Recorde-se que em vista estão os pagamentos de empréstimos estudantis, prestes a serem retomados e que agregam cerca de 45 milhões de mutuários. ”Também é provável que vejamos o impacto prático do aperto do crédito bancário regional”, refere ainda a gestora.
Mas, mesmo que o governo fosse paralisado e os republicanos da Câmara conseguissem garantir os cortes que desejam, isso pouco mudaria a trajetória fiscal, já que, para isso, os programas de benefícios (que representaram 66% do orçamento no ano passado) teriam que ser reformados, o que atualmente não é uma possibilidade, aponta num comentário assinado por Libby Cantrill, diretora-geral de Políticas Públicas da Pimco.
Em conclusão, após o regresso em setembro, a Câmara dos Representantes (republicana) e o Senado (democrata) têm 12 dias legislativos para aprovar 11 projetos de crédito. Embora o Senado esteja em melhor forma, tendo aprovado quase todos os 12 projetos de lei de dotações fora da comissão (e quase todos por unanimidade), simplesmente não haverá tempo para conciliar as diferenças entre o que a Câmara aprova e os projetos do Senado.

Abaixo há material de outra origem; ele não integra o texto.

/-- A fork that finds room for its children places them, from the bytes of their parent, and writes their identifiers. -/
theorem effectStreamFork_forks {x t u : State} {q : Nat} {d : Cmd} {st : Stream} {ids : List Nat} {bytes : List Byte}
    (hst : streamOf x (hStreamId d.hdr) = some st) (hcount : fkCount d.body ≤ 256) (hparent : st.st = .parked ∨ parkable st = true)
    (halloc : allocIds x (partOf x (queueOf x q).cfg.part) (fkCount d.body) = some ids)
    (hroom : ∀ f, forkRun (useImage x st) (queueOf x q).cfg.part q d st ids [] = .error f → f.status ≠ .streamNoRoom)
    (hbytes : recordBytes (useImage x st) st = .ok bytes)
    (hrun : forkRun (useImage x st) (queueOf x q).cfg.part q d st ids bytes = .ok t)
    (hstore : storeOnce t (queueOf x q).cfg.part q (fld d.body 0 48) (ids.flatMap (toLe 4)) = .ok u) :
    effectStreamFork x q d = setResult (setCmd (setStream u (hStreamId d.hdr) fun k => { k with lastStatus := 0 }) q fun k =>
      { k with streams := hStreamId d.hdr :: ids, undo := snapshot (useImage x st) ids, outs := [(fld d.body 0 48, 4 * ids.length)] }) q
      ⟨.completed, ids.headD 0, 0, ids.length⟩ := by
  have hallowed : (!(st.st == .parked || (st.st == .resident && !st.undef))) = false := by
    rcases hparent with hparked | hparkable
    · simp [hparked]
    · unfold parkable at hparkable
      simp [hparkable]
  have hfewer : ¬ 256 < fkCount d.body := Nat.not_lt.2 hcount
  unfold forkRun at hroom hrun
  cases hempty : forkRun (useImage x st) (queueOf x q).cfg.part q d st ids [] with
  | ok v =>
    unfold forkRun at hempty
    simp only [effectStreamFork, hfewer, hst, hallowed, Bool.false_eq_true, if_false, halloc, hempty, hbytes, hrun, hstore]
  | error f =>
    unfold forkRun at hempty
    simp only [effectStreamFork, hfewer, hst, hallowed, Bool.false_eq_true, if_false, halloc, hempty, hroom f hempty, hbytes, hrun, hstore]

/-- Settles O19: each command has its effect, and the transit bit is the one field of one entry that a transit's end changes. -/
theorem streamsMove : Obligations.StreamsMove := by
  constructor
  · intro s x q d st hd hst id p ok keep
    refine ⟨fun fs t h hp hclaim => ?park, fun t h hr hres => ?resume, fun h hcount hparent ids bytes halloc => ?fork⟩
    case park => exact congrArg _ ((streamEvent_leaves h hd _).trans (effectStreamPark_parks hst hp hclaim))
    case resume => exact congrArg _ ((streamEvent_leaves h hd _).trans (effectStreamResume_resumes hst hr hres))
    case fork =>
      intro y run hroom hbytes t u hrun hstore
      exact congrArg _ ((streamEvent_leaves h hd _).trans (effectStreamFork_forks hst hcount hparent halloc hroom hbytes hrun hstore))
  · intro s id st hst
    refine ⟨_, rfl, streamOf_setStream_same _ hst, fun j hj => streamOf_setStream_other _ _ hj, ?_⟩
    rw [setStream_some _ hst]

end Sys2Proof.Machine
end

section
/-! Streams that leave the device and enter it (R243 to R245, R275, R457): what a sealed blob's writing leaves of the queues, and the
effects of STREAM_EXPORT, STREAM_IMPORT, PAGE_PIN and NET_MIGRATE. -/

namespace Sys2Proof.Machine

/-! ### Writing a blob (R243, R245) -/

theorem queueStates_loseImage (s : State) (id : Nat) (f : Fail) : queueStates (loseImage s id f) = queueStates s :=
  calc queueStates (loseImage s id f) = queueStates (toLost s id) := queueStates_setStream ..
    _ = queueStates (freeImage (leaveCohort s id) id) := queueStates_setStream ..
    _ = queueStates (leaveCohort s id) := queueStates_freeImage ..
    _ = queueStates s := queueStates_leaveCohort ..

theorem queueStates_exported (s : State) (id addr len : Nat) (keep : Bool) : queueStates (exported s id addr len keep) = queueStates s := by
  unfold exported
  split
  · exact queueStates_setStream ..
  · exact (queueStates_setStream ..).trans ((queueStates_freeImage ..).trans (queueStates_leaveCohort ..))

theorem standing_useEntry (s : State) (p : Nat) (K : Pool) (id : Nat) (g : Page) : standing (useEntry s p K id g) = standing s := by
  unfold useEntry
  dsimp only
  split <;> split
  · exact standing_useLines ..
  · rfl
  · exact (standing_useLines ..).trans (standing_useLines ..)
  · exact standing_useLines ..

theorem standing_noteErrors (s : State) (p k id : Nat) (dropped lost : Bool) : standing (noteErrors s p k id dropped lost) = standing s := by
  cases dropped <;> cases lost <;> rfl

theorem standing_kvSection (s : State) (st : Stream) : standing (kvSection s st).2 = standing s := by
  unfold kvSection
  split
  · rfl
  · split
    · rfl
    · exact frame_foldl (view := fun x : List Byte × State => standing x.2)
        (fun _ _ => (standing_noteErrors ..).trans (standing_useEntry ..)) _ _

theorem standing_sealStream {s t : State} {id key : Nat} {st : Stream} {withKv : Bool} {bs : List Byte}
    (h : sealStream s id st key withKv = .ok (bs, t)) : standing t = standing s := by
  unfold sealStream at h
  split at h
  · cases h
  · dsimp only at h
    obtain ⟨-, rfl⟩ := Prod.mk.inj (Except.ok.inj h)
    refine (standing_injected ..).trans ?_
    split
    · exact standing_kvSection s st
    · rfl

/-- Whether its writing fails or not, a blob leaves the queues in their states. -/
theorem queueStates_writeBlob (s : State) (p q id : Nat) (st : Stream) (key : Option Nat) (addr : Nat) (withKv : Bool) :
    queueStates (writeBlob s p q id st key addr withKv).2 = queueStates s := by
  unfold writeBlob
  split
  · dsimp only
    split
    · exact queueStates_of_standing (standing_havoc ..)
    · rfl
  · dsimp only
    split
    · calc queueStates _ = queueStates _ := queueStates_of_standing (standing_havoc ..)
        _ = queueStates (useImage s st) := queueStates_loseImage ..
        _ = queueStates s := queueStates_of_standing (standing_useImage ..)
    next hseal =>
      split
      · exact queueStates_of_standing (standing_havoc ..)
      next hstore =>
        exact queueStates_of_standing ((standing_storeOnce hstore).trans ((standing_sealStream hseal).trans (standing_useImage ..)))

/-- The state that a written blob gives is the one that it leaves. -/
theorem writeBlob_ok {s w t : State} {p q id addr len : Nat} {st : Stream} {key : Option Nat} {withKv : Bool}
    (h : writeBlob s p q id st key addr withKv = (.ok (len, t), w)) : t = w := by
  unfold writeBlob at h
  split at h
  · cases h
  · dsimp only at h
    split at h
    · cases h
    · split at h
      · cases h
      · cases h
        rfl

/-! ### The effects -/

section
variable {x w : State} {q : Nat} {d : Cmd} {st : Stream} (hst : streamOf x (hStreamId d.hdr) = some st)
include hst

theorem effectStreamExport_fails {f : Fail} (h : writeBlob x (queueOf x q).cfg.part q (hStreamId d.hdr) st d.key (blobAddr d.body)
    (bitOf d.body 137) = (.error f, w)) : effectStreamExport x q d = setResult w q (failResult f 0) := by
  simp only [effectStreamExport, hst, h, failCmd]

theorem effectStreamExport_exports {u : State} {len : Nat} (h : writeBlob x (queueOf x q).cfg.part q (hStreamId d.hdr) st d.key
    (blobAddr d.body) (bitOf d.body 137) = (.ok (len, u), w)) : effectStreamExport x q d
      = setResult (exported u (hStreamId d.hdr) (blobAddr d.body) len (bitOf d.body 136)) q ⟨.completed, 0, 0, 1⟩ := by
  simp only [effectStreamExport, hst, h]

/-- PAGE_PIN changes the pins of its entries, and does no more where it fetches no page. -/
theorem effectPagePin_pins (hlive : st.st ≠ .retired) (hop : ppOp d.body ≠ 2) :
    effectPagePin x q (queueOf x q) d = setResult
      ((ppEntries st d.body).foldl (fun y e => pinEntry y (hStreamId d.hdr) (ppOp d.body != 0) e.1 e.2) x) q
      ⟨.completed, 0, 0, ((ppEntries st d.body).filter fun e => e.2.pin != (ppOp d.body != 0)).length⟩ := by
  simp [effectPagePin, hst, hlive, hop]

/-- NET_MIGRATE seals its stream under the key that it has taken, and sends the blob. -/
theorem effectNetMigrate_sends {k : Nat} {bs : List Byte} {t : State} (hnew : sendStarted x q = false) (hseals : exportRefused st d.key = none)
    (hkey : d.key = some k) (hseal : sealStream (useImage x st) (hStreamId d.hdr) st k (nmWithKv d.body) = .ok (bs, t)) :
    effectNetMigrate x q d = sendOn t q (nsQp d.body) (some (fld d.body 0 64))
      (.write (nsQp d.body) (fld d.body 0 64) (some (hStreamId d.hdr)) bs) bs := by
  have hkeyed : sealStream (useImage x st) (hStreamId d.hdr) st (d.key.getD 0) (nmWithKv d.body) = .ok (bs, t) := by
    rw [hkey]
    exact hseal
  simp only [effectNetMigrate, hnew, Bool.false_eq_true, if_false, hst, hseals, hkeyed]

end

section
variable {y : State} {q p b : Nat} {e : Cmd} {bs : List Byte} (h : Computes y q p e b)
  (hbs : loadBytes y p (blobAddr b) (blobLen b) = .ok bs)
include h hbs

/-- A blob that does not open ends STREAM_IMPORT with its failure. -/
theorem computeStreamImport_unopened {f : Fail} (hopen : openBlob e.key bs = .error f) :
    computeStreamImport y q = setResult y q (failResult f 0) := by
  simp only [computeStreamImport, h.cmd, h.part, h.body, hbs, hopen, failCmd]

theorem computeStreamImport_refused {o : Opened} {f : Fail} (hopen : openBlob e.key bs = .ok o)
    (himport : importOpened y p q e o = .error (.fails f)) : computeStreamImport y q = setResult y q (failResult f 0) := by
  simp only [computeStreamImport, h.cmd, h.part, h.body, hbs, hopen, himport, failCmd]

theorem computeStreamImport_imports {o : Opened} {i : Nat} {t : State} (hopen : openBlob e.key bs = .ok o)
    (himport : importOpened y p q e o = .ok (i, t)) : computeStreamImport y q = setResult t q ⟨.completed, i, 0, 1⟩ := by
  simp only [computeStreamImport, h.cmd, h.part, h.body, hbs, hopen, himport]

end

/-! ### The statement -/

/-- Settles O21: the event comes to the effect, with which STREAM_EXPORT and STREAM_IMPORT commit in RUN and which PAGE_PIN and NET_MIGRATE leave. -/
theorem streamsLeaveAndEnter : Obligations.StreamsLeaveAndEnter := by
  intro s x q d hd p id
  refine ⟨fun st r w h hst hblob => ?sealed, fun h y e bs hread hbody hkey hrun hbs => ?opened, fun h hpaging => ?pin,
    fun st k bs t h hfirst hnew hst hseals hkey hseal => ?migrate⟩
  case sealed =>
    have hrun := streamActs_run h hd fun y r c => (queueStates_setCmd (takeKey y r _) r _).trans (queueStates_setCmd ..)
    have hwritten : (queueOf w q).state = .run := by
      refine (queueOf_state_of_queueStates ?_ q).trans hrun
      simpa [hblob] using queueStates_writeBlob x p q id st d.key (blobAddr d.body) (bitOf d.body 137)
    cases r with
    | error f => exact congrArg _ (streamEvent_commits h hd (effectStreamExport_fails hst hblob) hwritten)
    | ok v =>
      obtain ⟨len, u⟩ := v
      obtain rfl := writeBlob_ok hblob
      exact congrArg _ (streamEvent_commits h hd (effectStreamExport_exports hst hblob)
        ((queueOf_state_of_queueStates (queueStates_exported ..) q).trans hwritten))
  case opened =>
    have hcomputes := computes_of_reads hread hbody
    have heffect {z : State} (hz : computeStreamImport y q = z) : effectStreamImport x q d = z :=
      (gated_readsThrough _ hread).trans hz
    refine ⟨fun f hopen => ?_, fun o hopen => ⟨fun f himport => ?_, fun i t himport hstays => ?_⟩⟩
    · rw [← hkey] at hopen
      exact congrArg _ (streamEvent_commits h hd (heffect (computeStreamImport_unopened hcomputes hbs hopen)) hrun)
    · rw [← hkey] at hopen
      exact congrArg _ (streamEvent_commits h hd (heffect (computeStreamImport_refused hcomputes hbs hopen himport)) hrun)
    · rw [← hkey] at hopen
      exact congrArg _ (streamEvent_commits h hd (heffect (computeStreamImport_imports hcomputes hbs hopen himport)) hstays)
  case pin =>
    have hpin : exec (.pagePin q) s = .next (runMover (effectPagePin x q (queueOf x q) d)) :=
      congrArg _ ((streamEvent_leaves h hd _).trans (if_neg (by simp [hpaging])))
    exact ⟨hpin, fun st hst hlive hop => hpin.trans (by rw [effectPagePin_pins hst hlive hop])⟩
  case migrate =>
    have hgoes : ((queueOf s q).state == .check && lcNetFirst s q) = false := by
      cases hstate : (queueOf s q).state == .check with
      | false => rfl
      | true => exact hfirst (eq_of_beq hstate)
    have hexec : exec (.netMigrate q) s = .next (streamEvent s q 0x403 false checksNetMigrate
        (fun y r c => takeKey y r (nmSlot c.body)) effectNetMigrate) := congrArg _ (if_neg (by simp [hgoes]))
    rw [hexec, streamEvent_leaves h hd, effectNetMigrate_sends hst hnew hseals hkey hseal]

Normalmente, segundo o comentário da gestora, uma “resolução contínua” seria usada como medida provisória para financiar o governo nos níveis atuais e ganhar mais tempo. No entanto, os republicanos da Câmara, especialmente o Freedom Caucus, provavelmente não apoiarão essa medida, pois veem mais oportunidades políticas na defesa da contenção fiscal com uma possível paralisação do governo.
No entanto, se uma paralisação ocorresse, “achamos que provavelmente terminaria em 1 de janeiro, que é o prazo real para financiar o governo. Se as letras de crédito ‘comuns’ não tiverem sido aprovadas até lá, entraria em vigor um corte generalizado de 1% como parte do acordo sobre o teto da dívida”, conclui.
Recorde-se que, com o corte anunciado na semana passada, a Fitch cumpriu a sua ameaça de rebaixar o rating da maior economia do mundo, que havia colocado em observação negativa, em maio passado, durante a última crise política para suspender o teto da dívida. Após a decisão da Fitch, apenas a Moody’s mantém o mais alto rating de solvência para a dívida de longo prazo dos Estados Unidos, depois de a S&P Global ter feito o mesmo que a Fitch. Para todos os efeitos, é um golpe no orgulho norte-americano.